▶ [Task statement]:
Take the lines below beginning at the line that has "def fitRead (free" and stopping after the line that has "waiting (s : State)", and print them exactly as they are, with no other lines.

Items from a data source
-------

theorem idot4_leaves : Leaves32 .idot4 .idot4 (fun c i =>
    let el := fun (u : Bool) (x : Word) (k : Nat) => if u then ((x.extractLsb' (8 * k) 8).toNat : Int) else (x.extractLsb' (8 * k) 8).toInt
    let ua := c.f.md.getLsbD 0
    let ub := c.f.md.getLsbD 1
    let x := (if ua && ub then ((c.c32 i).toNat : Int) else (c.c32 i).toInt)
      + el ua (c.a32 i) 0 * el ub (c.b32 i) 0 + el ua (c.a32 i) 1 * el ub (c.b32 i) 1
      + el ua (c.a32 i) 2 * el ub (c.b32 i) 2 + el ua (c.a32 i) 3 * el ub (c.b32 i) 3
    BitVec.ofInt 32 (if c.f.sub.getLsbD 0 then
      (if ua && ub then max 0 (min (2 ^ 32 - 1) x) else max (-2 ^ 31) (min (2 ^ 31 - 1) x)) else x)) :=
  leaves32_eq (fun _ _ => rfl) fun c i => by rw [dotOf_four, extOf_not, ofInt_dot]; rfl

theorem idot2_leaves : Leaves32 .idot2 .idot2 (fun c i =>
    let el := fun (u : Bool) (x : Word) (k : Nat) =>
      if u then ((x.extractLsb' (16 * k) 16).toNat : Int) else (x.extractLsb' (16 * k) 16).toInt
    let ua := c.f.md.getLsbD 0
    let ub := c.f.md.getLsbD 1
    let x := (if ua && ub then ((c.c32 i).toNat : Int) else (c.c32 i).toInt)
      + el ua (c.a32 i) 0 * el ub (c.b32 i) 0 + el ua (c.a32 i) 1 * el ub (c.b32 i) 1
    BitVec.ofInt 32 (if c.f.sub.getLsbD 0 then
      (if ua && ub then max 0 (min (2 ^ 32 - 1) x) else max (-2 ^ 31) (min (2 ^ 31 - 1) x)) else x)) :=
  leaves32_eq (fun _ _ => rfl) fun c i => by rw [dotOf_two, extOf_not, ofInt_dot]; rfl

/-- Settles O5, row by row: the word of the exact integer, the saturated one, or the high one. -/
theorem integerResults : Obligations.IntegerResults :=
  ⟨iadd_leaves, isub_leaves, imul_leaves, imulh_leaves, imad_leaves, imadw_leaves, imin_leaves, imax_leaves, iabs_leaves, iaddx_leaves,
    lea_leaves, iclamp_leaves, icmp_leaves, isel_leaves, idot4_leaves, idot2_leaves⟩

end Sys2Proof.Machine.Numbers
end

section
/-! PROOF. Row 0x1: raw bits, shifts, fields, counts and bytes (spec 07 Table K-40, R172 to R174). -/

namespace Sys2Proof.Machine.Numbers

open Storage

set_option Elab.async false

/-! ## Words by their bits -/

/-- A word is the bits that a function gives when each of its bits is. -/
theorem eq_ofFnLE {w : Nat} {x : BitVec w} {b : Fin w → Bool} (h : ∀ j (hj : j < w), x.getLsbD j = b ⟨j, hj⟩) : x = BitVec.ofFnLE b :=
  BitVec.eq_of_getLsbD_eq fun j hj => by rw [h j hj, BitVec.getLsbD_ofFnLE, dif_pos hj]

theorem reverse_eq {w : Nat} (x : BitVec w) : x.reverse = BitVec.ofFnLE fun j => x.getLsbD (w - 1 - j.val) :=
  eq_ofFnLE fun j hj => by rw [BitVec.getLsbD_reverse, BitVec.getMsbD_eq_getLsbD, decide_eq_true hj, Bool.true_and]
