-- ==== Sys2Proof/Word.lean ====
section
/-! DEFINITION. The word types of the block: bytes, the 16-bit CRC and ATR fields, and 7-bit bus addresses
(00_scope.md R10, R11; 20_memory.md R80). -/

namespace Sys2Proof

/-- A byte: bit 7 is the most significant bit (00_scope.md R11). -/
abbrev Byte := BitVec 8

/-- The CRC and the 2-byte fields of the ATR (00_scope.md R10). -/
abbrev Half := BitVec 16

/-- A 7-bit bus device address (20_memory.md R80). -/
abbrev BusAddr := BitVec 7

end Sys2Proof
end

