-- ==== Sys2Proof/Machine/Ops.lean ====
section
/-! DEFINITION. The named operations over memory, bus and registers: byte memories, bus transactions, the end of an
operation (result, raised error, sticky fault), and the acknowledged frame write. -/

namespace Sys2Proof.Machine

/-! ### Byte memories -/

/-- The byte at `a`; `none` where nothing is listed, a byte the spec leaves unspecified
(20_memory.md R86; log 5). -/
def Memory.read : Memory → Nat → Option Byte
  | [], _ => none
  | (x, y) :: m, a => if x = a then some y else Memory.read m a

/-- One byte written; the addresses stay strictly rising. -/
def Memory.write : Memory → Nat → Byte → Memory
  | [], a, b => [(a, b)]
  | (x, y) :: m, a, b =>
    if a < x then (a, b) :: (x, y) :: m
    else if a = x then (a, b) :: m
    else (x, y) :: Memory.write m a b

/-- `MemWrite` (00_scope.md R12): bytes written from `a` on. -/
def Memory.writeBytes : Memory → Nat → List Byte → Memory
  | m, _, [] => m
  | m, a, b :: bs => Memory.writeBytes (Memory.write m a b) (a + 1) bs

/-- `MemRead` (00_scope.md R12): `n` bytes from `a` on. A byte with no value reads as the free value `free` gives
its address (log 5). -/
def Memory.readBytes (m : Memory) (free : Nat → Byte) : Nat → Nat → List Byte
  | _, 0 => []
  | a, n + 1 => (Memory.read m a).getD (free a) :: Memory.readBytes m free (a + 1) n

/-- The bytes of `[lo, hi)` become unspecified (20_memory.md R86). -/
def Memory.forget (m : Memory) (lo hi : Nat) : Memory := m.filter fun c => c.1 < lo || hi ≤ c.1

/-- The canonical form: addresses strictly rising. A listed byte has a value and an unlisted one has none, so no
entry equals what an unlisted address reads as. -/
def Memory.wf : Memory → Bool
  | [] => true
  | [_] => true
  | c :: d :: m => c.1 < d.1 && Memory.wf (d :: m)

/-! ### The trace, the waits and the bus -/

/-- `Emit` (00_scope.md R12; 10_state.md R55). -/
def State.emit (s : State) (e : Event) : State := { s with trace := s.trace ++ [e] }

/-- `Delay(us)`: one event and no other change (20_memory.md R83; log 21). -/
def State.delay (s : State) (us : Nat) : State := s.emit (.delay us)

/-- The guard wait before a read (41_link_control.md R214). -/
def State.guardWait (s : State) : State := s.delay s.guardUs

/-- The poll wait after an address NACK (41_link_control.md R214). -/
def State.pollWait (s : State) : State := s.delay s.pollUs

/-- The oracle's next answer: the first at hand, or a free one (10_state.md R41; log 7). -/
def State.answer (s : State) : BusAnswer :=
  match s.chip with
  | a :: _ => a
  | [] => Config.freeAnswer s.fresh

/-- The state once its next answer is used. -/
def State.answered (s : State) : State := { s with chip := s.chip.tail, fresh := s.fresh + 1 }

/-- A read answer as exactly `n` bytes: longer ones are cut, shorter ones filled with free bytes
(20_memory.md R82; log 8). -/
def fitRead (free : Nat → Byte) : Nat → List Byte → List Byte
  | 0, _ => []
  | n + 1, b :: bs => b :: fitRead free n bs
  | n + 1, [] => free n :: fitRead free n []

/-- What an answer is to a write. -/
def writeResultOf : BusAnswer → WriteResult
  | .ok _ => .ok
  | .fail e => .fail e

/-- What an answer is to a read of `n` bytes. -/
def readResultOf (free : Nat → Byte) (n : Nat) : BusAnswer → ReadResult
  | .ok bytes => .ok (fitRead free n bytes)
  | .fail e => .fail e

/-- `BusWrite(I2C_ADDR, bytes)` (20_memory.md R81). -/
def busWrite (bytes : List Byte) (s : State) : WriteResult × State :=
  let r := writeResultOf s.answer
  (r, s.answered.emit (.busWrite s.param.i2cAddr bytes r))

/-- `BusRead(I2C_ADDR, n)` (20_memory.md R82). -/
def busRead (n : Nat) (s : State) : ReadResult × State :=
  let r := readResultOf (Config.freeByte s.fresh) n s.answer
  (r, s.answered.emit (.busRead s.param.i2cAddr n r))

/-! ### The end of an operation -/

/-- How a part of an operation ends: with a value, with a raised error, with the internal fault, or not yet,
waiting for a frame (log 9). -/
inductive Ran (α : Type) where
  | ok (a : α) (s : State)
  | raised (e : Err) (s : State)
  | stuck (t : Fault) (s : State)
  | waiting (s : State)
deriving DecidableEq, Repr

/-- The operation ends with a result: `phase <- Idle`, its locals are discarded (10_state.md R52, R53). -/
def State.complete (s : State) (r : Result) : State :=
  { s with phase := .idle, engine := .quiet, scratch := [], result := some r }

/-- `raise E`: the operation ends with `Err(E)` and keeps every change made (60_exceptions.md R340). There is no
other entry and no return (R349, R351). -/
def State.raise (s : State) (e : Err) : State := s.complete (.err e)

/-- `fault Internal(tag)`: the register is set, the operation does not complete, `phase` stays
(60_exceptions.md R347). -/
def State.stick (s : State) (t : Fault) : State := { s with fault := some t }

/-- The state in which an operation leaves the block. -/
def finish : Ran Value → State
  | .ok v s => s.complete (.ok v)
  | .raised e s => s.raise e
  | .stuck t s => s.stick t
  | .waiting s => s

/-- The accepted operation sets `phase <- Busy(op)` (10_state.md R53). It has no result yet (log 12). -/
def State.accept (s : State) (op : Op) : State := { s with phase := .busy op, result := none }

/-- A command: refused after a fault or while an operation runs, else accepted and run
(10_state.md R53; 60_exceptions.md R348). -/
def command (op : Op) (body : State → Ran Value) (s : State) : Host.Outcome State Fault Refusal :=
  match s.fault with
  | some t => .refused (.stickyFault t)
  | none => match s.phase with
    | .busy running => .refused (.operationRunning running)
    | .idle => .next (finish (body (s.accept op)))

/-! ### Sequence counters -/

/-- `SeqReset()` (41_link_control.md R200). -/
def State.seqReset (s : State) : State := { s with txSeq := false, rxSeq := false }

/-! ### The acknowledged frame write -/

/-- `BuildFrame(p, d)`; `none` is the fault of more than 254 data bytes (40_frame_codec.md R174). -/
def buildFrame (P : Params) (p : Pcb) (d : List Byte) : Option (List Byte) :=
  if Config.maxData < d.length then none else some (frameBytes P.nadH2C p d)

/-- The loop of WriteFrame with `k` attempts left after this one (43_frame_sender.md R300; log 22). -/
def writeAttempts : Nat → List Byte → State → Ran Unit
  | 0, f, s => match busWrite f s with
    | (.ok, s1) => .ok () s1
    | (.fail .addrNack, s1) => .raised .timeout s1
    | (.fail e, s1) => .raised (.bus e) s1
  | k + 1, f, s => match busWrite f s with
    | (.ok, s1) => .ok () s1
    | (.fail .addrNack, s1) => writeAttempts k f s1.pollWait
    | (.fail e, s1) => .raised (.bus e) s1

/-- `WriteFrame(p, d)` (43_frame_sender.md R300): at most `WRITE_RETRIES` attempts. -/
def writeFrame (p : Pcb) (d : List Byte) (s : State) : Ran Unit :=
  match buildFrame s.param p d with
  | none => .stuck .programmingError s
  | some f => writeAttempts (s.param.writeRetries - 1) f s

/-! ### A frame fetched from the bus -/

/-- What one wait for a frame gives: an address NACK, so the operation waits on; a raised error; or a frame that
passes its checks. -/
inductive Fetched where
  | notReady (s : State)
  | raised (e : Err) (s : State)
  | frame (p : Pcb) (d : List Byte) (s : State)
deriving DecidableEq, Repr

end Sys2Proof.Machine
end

-------

▶ [Output for this exercise]:
def fitRead (free : Nat → Byte) : Nat → List Byte → List Byte
  | 0, _ => []
  | n + 1, b :: bs => b :: fitRead free n bs
  | n + 1, [] => free n :: fitRead free n []

/-- What an answer is to a write. -/
def writeResultOf : BusAnswer → WriteResult
  | .ok _ => .ok
  | .fail e => .fail e

/-- What an answer is to a read of `n` bytes. -/
def readResultOf (free : Nat → Byte) (n : Nat) : BusAnswer → ReadResult
  | .ok bytes => .ok (fitRead free n bytes)
  | .fail e => .fail e

/-- `BusWrite(I2C_ADDR, bytes)` (20_memory.md R81). -/
def busWrite (bytes : List Byte) (s : State) : WriteResult × State :=
  let r := writeResultOf s.answer
  (r, s.answered.emit (.busWrite s.param.i2cAddr bytes r))

/-- `BusRead(I2C_ADDR, n)` (20_memory.md R82). -/
def busRead (n : Nat) (s : State) : ReadResult × State :=
  let r := readResultOf (Config.freeByte s.fresh) n s.answer
  (r, s.answered.emit (.busRead s.param.i2cAddr n r))

/-! ### The end of an operation -/

/-- How a part of an operation ends: with a value, with a raised error, with the internal fault, or not yet,
waiting for a frame (log 9). -/
inductive Ran (α : Type) where
  | ok (a : α) (s : State)
  | raised (e : Err) (s : State)
  | stuck (t : Fault) (s : State)
  | waiting (s : State)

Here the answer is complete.